I had a good laugh. If there is a key, what the hell are whitelists? The phone itself checks the correctness of the key; it does not know about any lists. If the key is considered current on it (and it cannot be otherwise), it will allow an update to the wrong software signed with the stolen key. The phone doesn't know that the key was stolen. )))

This is exactly how a couple of years ago all the keys for signing BIOS on MSI laptops of dozens of series were leaked. If the owner has not updated the BIOS, he can easily correct the BIOS code and sign his version with this key.

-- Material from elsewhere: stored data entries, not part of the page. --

-- ==== Sys2Proof/Machine/NodeTab.lean ====
section
/-! DEFINITION. The rows of the node tables: formats, slots, literal words and consumers of every node and
fibre node (04 R96 to R98, R105, R107; 07 R192, R193, R195 to R213; 08 R221 to R224, R240, R246; 09 R256,
R257, R273). -/
namespace Sys2Proof.Machine

/-- A node as configuration load and a firing see it, whatever its form (R191): an N32 or N64 node has a
literal word of zero. -/
structure NodeV where
  op : Nat
  fmt : Nat
  /-- consumers in use, in order: node index and slot (R97) -/
  cons : List (Nat × Nat)
  den : Nat
  lit : Nat
  deriving DecidableEq, Repr

/-- Format of a TC code (R96). -/
def tcFmt : Nat → Nat
  | 0 => 0x01 | 1 => 0x12 | 2 => 0x19 | _ => 0x18

def consOf (k xc : Nat) (c1 c2 c3 c4 : BitVec 9) : List (Nat × Nat) :=
  ([c1, c2].take k ++ [c3, c4].take xc).map (fun c => (c.toNat / 4, c.toNat % 4))

def view32 (op : Nat) (x : N32) : NodeV :=
  { op := op, fmt := tcFmt x.t.toNat, cons := consOf x.k.toNat 0 x.c1 x.c2 0 0, den := 0, lit := 0 }
def view64 (op : Nat) (x : N64) : NodeV :=
  { op := op, fmt := x.fmt.toNat, cons := consOf x.k.toNat x.xc.toNat x.c1 x.c2 x.c3 x.c4
    den := x.den.toNat, lit := 0 }
def view96 (op : Nat) (x : N96) : NodeV :=
  { op := op, fmt := x.fmt.toNat, cons := consOf x.k.toNat x.xc.toNat x.c1 x.c2 x.c3 x.c4
    den := x.den.toNat, lit := x.lit.toNat }
/-- The view of an encoded node. -/
def nodeView (n : NRaw) : NodeV :=
  if n.len = 0 then view32 n.op n.toN32 else if n.len = 1 then view64 n.op n.toN64 else view96 n.op n.toN96

/-- Bits of the literal word. -/
def NodeV.bits (v : NodeV) (lo w : Nat) : Nat := v.lit / 2 ^ lo % 2 ^ w
def NodeV.flag (v : NodeV) (n : Nat) : Bool := v.bits n 1 = 1
/-- Only these bits of the literal may be set: a list of (lowest bit, width). -/
def NodeV.litIn (v : NodeV) (l : List (Nat × Nat)) : Bool :=
  v.lit = l.foldl (fun m f => m + 2 ^ f.1 * v.bits f.1 f.2) 0

/-! ### Opcode groups -/

def opLoad (op : Nat) : Bool := op = 0xAE || op = 0xB0 || op = 0xB1
def isFibreOp (op : Nat) : Bool := 0xB8 ≤ op && op ≤ 0xC1
def isFibreWriter (op : Nat) : Bool := op = 0xB8 || op = 0xB9 || op = 0xBE || op = 0xBF
/-- DRAIN in record mode (R222). -/
def NodeV.drainMem (v : NodeV) : Bool := v.op = 0xA6 && v.flag 8
/-- Nodes whose entry defines slot o for their mode (R105, R221, R256). -/
def NodeV.hasO (v : NodeV) : Bool :=
  v.drainMem || v.op = 0xAE || v.op = 0xAF || v.op = 0xB0 || v.op = 0xB1 || v.op = 0xB3 || v.op = 0xB4
    || isFibreOp v.op
/-- Nodes that send order tokens (R221, R256). -/
def NodeV.sendsO (v : NodeV) : Bool := v.hasO || v.op = 0xB2
/-- Nodes whose every consumer must be an order slot (R221, R256). -/
def NodeV.onlyO (v : NodeV) : Bool :=
  v.drainMem || v.op = 0xAF || v.op = 0xB2 || isFibreWriter v.op
def NodeV.tile (v : NodeV) : Bool := v.op = 0xAF && v.flag 4

/-! ### Formats -/

def fmtAny (f : Nat) : Bool := fmtKnown f && f != 0x00 && f != 0x05 && f != 0x06 && f != 0x30
def fmtAnyRaw (f : Nat) : Bool := fmtAny f || f = 0x00
def fmtINTFX (f : Nat) : Bool := fmtIsINT f || f = 0x21
def fmtF8 (f : Nat) : Bool := f = 0x03 || f = 0x04
/-- Value formats of ACC, DRAIN and CVT's destination but FX64. -/
def fmtNum (f : Nat) : Bool :=
  fmtIsINT f || f = 0x0B || fmtIsFLT f || fmtF8 f || f = 0x08 || f = 0x09 || f = 0x0A
/-- MEMF: formats of 8, 16, 32 or 64 bits an element, and RAW (R221). -/
def fmtMem (f : Nat) : Bool :=
  f = 0x00 || fmtINTFX f || fmtIsFLT f || fmtF8 f
/-- Value formats of a pool (R248). -/
def fmtPool (f : Nat) : Bool := fmtINTFX f || fmtIsFLT f || fmtF8 f
def fmtKey (f : Nat) : Bool := f = 0x19 || f = 0x1A || f = 0x20
def fmtAddr (flat : Bool) (f : Nat) : Bool := f = 0x20 || (!flat && (f = 0x19 || f = 0x1A))
/-- Operand classes of MM (R224). -/
def mmClass (f : Nat) : Option Nat :=
  if f = 0x01 || f = 0x02 || f = 0x0B then some 0
  else if fmtF8 f || f = 0x08 || f = 0x09 || f = 0x0A then some 1
  else if f = 0x10 || f = 0x11 then some 2
  else if f = 0x18 then some 3
  else none
/-- Whether R251 lets an operator code act on a format. -/
def copOk (cop f : Nat) : Bool :=
  match cop with
  | 1 | 2 | 5 | 6 => true
  | 3 => fmtIsINT f || f = 0x18 || f = 0x21
  | 4 => fmtIsINT f || f = 0x21
  | 7 | 8 | 9 => fmtIsINT f
  | _ => false

/-- The node formats a row allows (R192, R221, R256). -/
def NodeV.fmtOk (v : NodeV) : Bool :=
  let f := v.fmt
  match v.op with
  | 0x80 | 0x81 | 0xA9 | 0xAA | 0xAB | 0xAC | 0xAD | 0xB7 => fmtAnyRaw f
  | 0x82 => fmtIsINT f || fmtIsFLT f || fmtF8 f || f = 0x21
  | 0x83 | 0x84 | 0x87 | 0x88 => fmtINTFX f
  | 0x85 | 0x86 | 0x8A | 0x8B | 0x8C | 0x8D | 0x8E | 0x8F => fmtIsINT f
  | 0x89 => f = 0x01 || f = 0x12 || f = 0x19 || f = 0x20 || f = 0x21
  | 0x90 | 0x98 | 0x9D => f = 0x01
  | 0x91 => fmtAny f
  | 0x92 => fmtNum f || f = 0x21
  | 0x93 | 0x94 | 0x95 | 0x96 | 0x97 => fmtIsFLT f
  | 0x99 | 0x9A | 0x9B | 0x9C | 0xB5 | 0xB6 => f = 0x18
  | 0x9E => f = 0x1A
  | 0x9F => f = 0x19
  | 0xA0 | 0xA1 => if v.flag 4 then fmtAny f else fmtKey f
  | 0xA2 => fmtINTFX f || fmtIsFLT f || fmtF8 f
  | 0xA3 => (mmClass f).isSome
  | 0xA4 => mmClass f = some 0
  | 0xA5 | 0xA6 => fmtNum f
  | 0xA7 | 0xA8 => f = 0x19 || f = 0x20
  | 0xAE => fmtMem f
  | 0xAF => if v.flag 4 then fmtAnyRaw f else fmtMem f
  | 0xB0 => fmtKey f || (f = 0x21 && v.bits 11 4 = 0)
  | 0xB1 => fmtKey f
  | 0xB2 | 0xBE | 0xBF => f = 0x00
  | 0xB3 => f = 0x12 || f = 0x11 || f = 0x10 || f = 0x19 || f = 0x1A || f = 0x18 || f = 0x20 || f = 0x21
  | 0xB4 => fmtMem f && f != 0x00
  | 0xB8 | 0xB9 | 0xBA | 0xBB | 0xBC | 0xC0 => fmtPool f
  | 0xBD | 0xC1 => f = 0x20
  | _ => false

/-! ### Slots -/

/-- What a row says of a slot's format-section byte. -/
inductive SlotRow where
  | unused
  | order
  | req (ok : Nat → Bool)
  | opt (ok : Nat → Bool)

def SlotRow.ok (r : SlotRow) (b : Nat) : Bool :=
  match r with
  | .unused => b = 0xFF
  | .order => b = 0xFE
  | .req f => b != 0xFF && b != 0xFE && f b
  | .opt f => b = 0xFF || (b != 0xFE && f b)
def SlotRow.required (r : SlotRow) (b : Nat) : Bool :=
  match r with
  | .req _ => true
  | .opt _ => b != 0xFF
  | _ => false

def isF (f : Nat) : SlotRow := .req (fun b => b = f)

/-- The formats of slot `i` of JOIN: that of OSEL has the node's, which may be RAW (R192). -/
def NodeV.joinFmt (v : NodeV) (i : Nat) : Nat → Bool := if v.bits 0 2 = i then fmtAnyRaw else fmtAny
/-- The four slots of a row (R192, R221, R256); d is slot o where the entry defines one (R97). -/
def NodeV.slots (v : NodeV) : List SlotRow :=
  let f := v.fmt
  let o := if v.hasO then .order else .unused
  let addr := SlotRow.req (fmtAddr (v.flag 0))
  let no : List SlotRow := [.unused, .unused, .unused]
  let abc : List SlotRow :=
    match v.op with
    | 0x80 | 0x82 | 0xA8 => no
    | 0x81 | 0x89 | 0xA2 | 0xA5 | 0xAA | 0xAD | 0xB7 => [isF f, .unused, .unused]
    | 0x83 | 0x84 | 0x85 | 0x87 | 0x88 | 0x8A | 0x8B | 0x8C | 0x8D | 0x8E | 0x8F
    | 0x93 | 0x94 | 0x96 | 0x97 | 0x9E | 0xA0 | 0xA1 => [isF f, isF f, .unused]
    | 0x86 | 0x95 => [isF f, isF f, isF f]
    | 0x90 => [.req fmtINTFX, .req fmtINTFX, .unused]
    | 0x98 => [.req fmtIsFLT, .req fmtIsFLT, .unused]
    | 0x91 => [isF 0x01, isF f, isF f]
    | 0x92 => [.req (fun b => fmtNum b || b = 0x21 || b = 0x07), .unused, .unused]
    | 0x99 | 0x9A | 0x9B | 0x9C => [isF 0x18, .unused, .unused]
    | 0x9D => [isF 0x00, .unused, .unused]
    | 0x9F => [isF 0x1A, isF 0x1A, .unused]
    | 0xA3 | 0xA4 => List.replicate 3 (.req (fun b => b = 0x19 || b = 0x20))
    | 0xA6 => if v.flag 8 then [.req (fmtAddr (v.flag 9)), .unused, .unused]
              else [.req fmtAny, .unused, .unused]
    | 0xA7 => if v.flag 18 then [.req fmtAny, .unused, .unused] else no
    | 0xA9 => [.req (v.joinFmt 0), .req (v.joinFmt 1), .opt (v.joinFmt 2)]
    | 0xAB => [isF f, isF f, .opt (fun b => b = f)]
    | 0xAC => [isF f, if v.bits 0 4 = 0 then isF 0x01 else .unused, .unused]
    | 0xAE | 0xB1 => [addr, .unused, .unused]
    | 0xAF => [if v.flag 4 then .unused else addr, isF f, .unused]
    | 0xB0 => [addr, isF f, if v.bits 11 4 = 9 then isF f else .unused]
    | 0xB2 => [.order, .order, .order]
    | 0xB3 => [addr, if v.flag 20 then .unused else isF f, .unused]
    | 0xB4 => [isF 0x20, isF f, .unused]
    | 0xB5 => [isF 0x18, isF 0x18, .opt (fun b => b = 0x18)]
    | 0xB6 => [isF 0x18, isF 0x20, .unused]
    | 0xB8 | 0xB9 => if v.flag 16 then [isF 0x20, isF 0x20, isF f] else [isF 0x20, isF f, .unused]
    | 0xBB => [isF 0x20, isF (if v.flag 16 then 0x20 else 0x1A), .unused]
    | 0xBC => [isF 0x20, isF (if v.flag 17 then f else 0x20), .unused]
    | 0xBA | 0xBD | 0xBE | 0xBF | 0xC0 | 0xC1 => [isF 0x20, .unused, .unused]
    | _ => no
  let d : SlotRow :=
    match v.op with
    | 0xA9 => .opt (v.joinFmt 3)
    | 0xAB => .opt (fun b => b = f)
    | 0xB2 => .order
    | _ => o
  abc ++ [d]

/-- Byte `i` of a format-section word (R105). -/
def slotByte (w : W32) (i : Nat) : Nat := w.toNat / 2 ^ (8 * i) % 256
def NodeV.required (v : NodeV) (w : W32) : List Nat :=
  (List.range 4).filter (fun i => ((v.slots.getD i .unused).required (slotByte w i)))
/-- Every slot byte is in line with the row; JOIN and MERGE take their slots from a upward (R192). -/
def NodeV.slotsOk (v : NodeV) (w : W32) : Bool :=
  (List.range 4).all (fun i => (v.slots.getD i .unused).ok (slotByte w i))
    && (!(v.op = 0xA9 || v.op = 0xAB) || slotByte w 2 != 0xFF || slotByte w 3 = 0xFF)
    && (v.op != 0xA9 || slotByte w (v.bits 0 2) = v.fmt)
    && (!(v.op = 0x90 || v.op = 0x98) || slotByte w 0 = slotByte w 1)

/-! ### Literal words -/

/-- A literal of CONST in range of its format (R195): 8-bit and 16-bit values are zero- or sign-extended. -/
def constOk (f lit : Nat) : Bool :=
  let w := fmtWidth f
  w ≥ 32 || lit < 2 ^ w || (2 ^ (w - 1) ≤ lit % 2 ^ w && lit / 2 ^ w = 2 ^ (32 - w) - 1)

/-- OPT (R193), with the fields a row may use. -/
def NodeV.optOk (v : NodeV) (sat rm bsc anchor : Bool) (cond : Nat) : Bool :=
  v.litIn ([(12, 4)] ++ (if sat then [(11, 1)] else []) ++ (if rm then [(10, 1), (7, 3)] else [])
    ++ (if bsc then [(5, 1)] else []) ++ (if anchor then [(20, 12)] else [])
    ++ (if cond != 0 then [(0, 5)] else []))
  && (cond = 0 || v.bits 0 5 < cond)
  && v.bits 7 3 ≤ 4 && (v.flag 10 || v.bits 7 3 = 0)

/-- The anchor of CVT (R193). -/
def NodeV.anchor (v : NodeV) : Int := sval 12 (v.bits 20 12)

/-- The literal bits of a row, given slot a's format byte (R192, R193, R221, R222, R257). STN with both MARK and TSC is refused
(MODEL'S CHOICE, notes/assumptions/154.md). -/
def NodeV.litOk (v : NodeV) (sa : Nat) : Bool :=
  match v.op with
  | 0x80 | 0x81 => v.litIn [(0, 7)]
  | 0x82 => constOk v.fmt v.lit
  | 0x83 | 0x84 | 0x89 => v.optOk (fmtIsINT v.fmt) false false false 0
  | 0x85 | 0x86 => v.optOk true false false false 0
  | 0x87 | 0x88 | 0x8A | 0x8B | 0x8C | 0x8D | 0x8E | 0x8F | 0x91 => v.optOk false false false false 0
  | 0x90 => v.optOk false false false false 10
  | 0x98 => v.optOk false false false false 6
  | 0x92 =>
    let fx := v.fmt = 0x21 || sa = 0x21
    v.optOk false true (fmtWidth sa < 16) fx 0 && v.anchor ≤ 1100 && -1100 ≤ v.anchor
  | 0x93 | 0x94 | 0x95 | 0x99 | 0x9A | 0x9B | 0x9C => v.optOk false true false false 0
  | 0x96 | 0x97 => v.optOk false true false false 0
  | 0x9D => v.litIn [(0, 3)] && v.bits 0 3 ≤ 4
  | 0x9E => v.litIn [(0, 2)] && v.bits 0 2 ≤ 2
  | 0x9F => v.litIn [(0, 4)]
  | 0xA0 => v.litIn [(0, 5)]
  | 0xA1 => v.litIn [(0, 8)] && v.bits 5 3 ≤ 4
      && (v.bits 5 3 < 2 || (v.flag 4 && (fmtINTFX v.fmt || fmtIsFLT v.fmt)))
  | 0xA2 => v.litIn [(0, 14)]
  | 0xA3 | 0xA4 => v.litIn [(0, 9), (10, 8)]
  | 0xA5 => v.litIn [(0, 4)]
  | 0xA6 => v.litIn [(0, 10)] && v.bits 5 3 ≤ 4 && (!v.flag 0 || v.bits 2 3 = 0) && (v.flag 8 || !v.flag 9)
  | 0xA7 => v.litIn [(0, 20)] && (!v.flag 19 || (v.bits 0 16 = 0 && !v.flag 18))
  | 0xA8 => v.litIn [(0, 12)]
  | 0xA9 => v.litIn [(0, 2)]
  | 0xAA => v.litIn [(0, 6)]
  | 0xAB => v.litIn [(0, 7)]
  | 0xAC => v.litIn [(0, 5)]
  | 0xAD => v.litIn [(0, 8)]
  | 0xAE => v.litIn [(0, 1), (2, 1)]
  | 0xAF =>
    if v.flag 4 then v.litIn [(4, 7)] && !(v.flag 5 && v.flag 6) && (!v.flag 6 || v.fmt = 0x18)
    else v.litIn [(0, 1)]
  | 0xB0 => v.litIn [(0, 1), (11, 4)] && v.bits 11 4 ≤ 9
  | 0xB1 => v.litIn [(0, 1), (15, 3)] && v.bits 15 3 ≤ 6
  | 0xB2 => v.litIn [(15, 3)] && v.bits 15 3 ≤ 6
  | 0xB3 => v.litIn [(0, 1), (18, 3)] && v.bits 18 2 ≤ 2 && 8 * 2 ^ v.bits 18 2 < fmtWidth v.fmt
  | 0xB4 => v.litIn [(0, 1), (21, 6)] && v.flag 0
  | 0xB5 => v.litIn [(0, 10)] && v.bits 0 2 ≤ 1 && v.bits 3 3 ≤ 4 && (v.flag 2 || v.bits 3 3 = 0)
  | 0xB6 => v.litIn [(0, 4)]
  | 0xB7 =>
    let md := v.bits 0 3
    let lg := v.bits 3 3
    v.litIn [(0, 12)] && md ≤ 4 && 1 ≤ lg && lg ≤ 6 && v.bits 6 6 < 2 ^ lg
      && (md = 1 || md = 2 || v.bits 6 6 = 0)
  | 0xB8 => v.litIn [(0, 17), (18, 4)] && v.bits 18 4 ≤ 9
  | 0xB9 => v.litIn [(0, 12), (16, 1), (18, 4)] && v.bits 18 4 ≤ 9
  | 0xBA | 0xBB => v.litIn [(0, 12), (16, 1)]
  | 0xBC => v.litIn [(0, 12), (17, 1), (12, 4)] && (v.flag 17 || v.bits 12 4 = 0)
  | 0xBD => v.litIn [(0, 12), (22, 1)]
  | 0xBE | 0xBF => v.litIn [(0, 12)]
  | 0xC0 => v.litIn [(0, 12), (22, 10)]
  | 0xC1 => v.litIn [(0, 12), (22, 3)] && v.bits 22 3 ≤ 5
  | _ => false

/-- The literal bits of a row as far as the node word tells: what CVT allows hangs on the format of slot a as well. -/
def NodeV.litWord (v : NodeV) : Bool :=
  if v.op = 0x92 then v.optOk false true true true 0 && v.anchor ≤ 1100 && -1100 ≤ v.anchor else v.litOk 0
/-- Slot `i` is one the node's entry defines (R111). -/
def NodeV.defines (v : NodeV) (i : Nat) : Bool :=
  match v.slots.getD i .unused with
  | .unused => false
  | _ => true
/-- Slot `i` is an order slot (R221, R256). -/
def NodeV.orders (v : NodeV) (i : Nat) : Bool :=
  match v.slots.getD i .unused with
  | .order => true
  | _ => false

/-- The consumers a row allows (R192, R210). -/
def NodeV.consOk (v : NodeV) : Bool :=
  match v.op with
  | 0x81 | 0xA5 => v.cons.isEmpty
  | 0xAA => 2 ≤ v.cons.length
  | _ => true

/-- The format an edge from consumer place `k` carries (R107, R256). -/
def NodeV.outFmt (v : NodeV) (k : Nat) : Nat :=
  if (v.op = 0xBA || v.op = 0xBB) && v.flag 16 && k % 2 = 0 then 0x20 else v.fmt

/-- Slots a pairing rule covers (R189): the required slots of the nodes it names. -/
def paired (op : Nat) : Bool :=
  (0x83 ≤ op && op ≤ 0x88) || (0x8A ≤ op && op ≤ 0x91) || (0x93 ≤ op && op ≤ 0x98)
    || op = 0x9E || op = 0x9F || op = 0xA9

end Sys2Proof.Machine
end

The BIOS chip will happily accept this code, without knowing anything that the keys were stolen from MSI.

If there is a non-updated phone in the warehouse, it does not know anything about any listings.

Now at the customs of even "free" and "democratic" countries, including the United States, there are totalitarian requirements to present a smartphone, as soon as it falls into the hands of customs officers with such a system, they can implant you with anything, having access keys. Breaking an Apple server, which could lead to a massive scandal? For what? When now you can individually do whatever you want with the phone of any victim, as soon as it fell into the hands of government agents for a while...

[Neenyah]

Whitelisted devices (to make the update possible) which are whitelisted while being physically present inside of official Apple stores. If they get stolen you can bet that Apple is going to immediately blacklist them (and change potentially leaked keys). And who is going to steal the device; Best Buy so they can try to hack the device just to sell updated iPhones in their stores?

I had a good laugh. If there is a key, what the hell are whitelists? The phone itself checks the correctness of the key; it does not know about any lists.

And yet again you demonstrate the lack of ability to read, to think and to understand, but at the same time you are an expert in pulling particular sentence or two out of context and then doing your own random rant about it.

Whitelisted devices which run Presto, you clown, that's what I'm talking about and that's been clear to everyone here but you (shocking). Not iPhones.

If there is a non-updated phone in the warehouse, it does not know anything about any listings.

See? Your brain is simply permanently turned off, there is no other explanation, lol.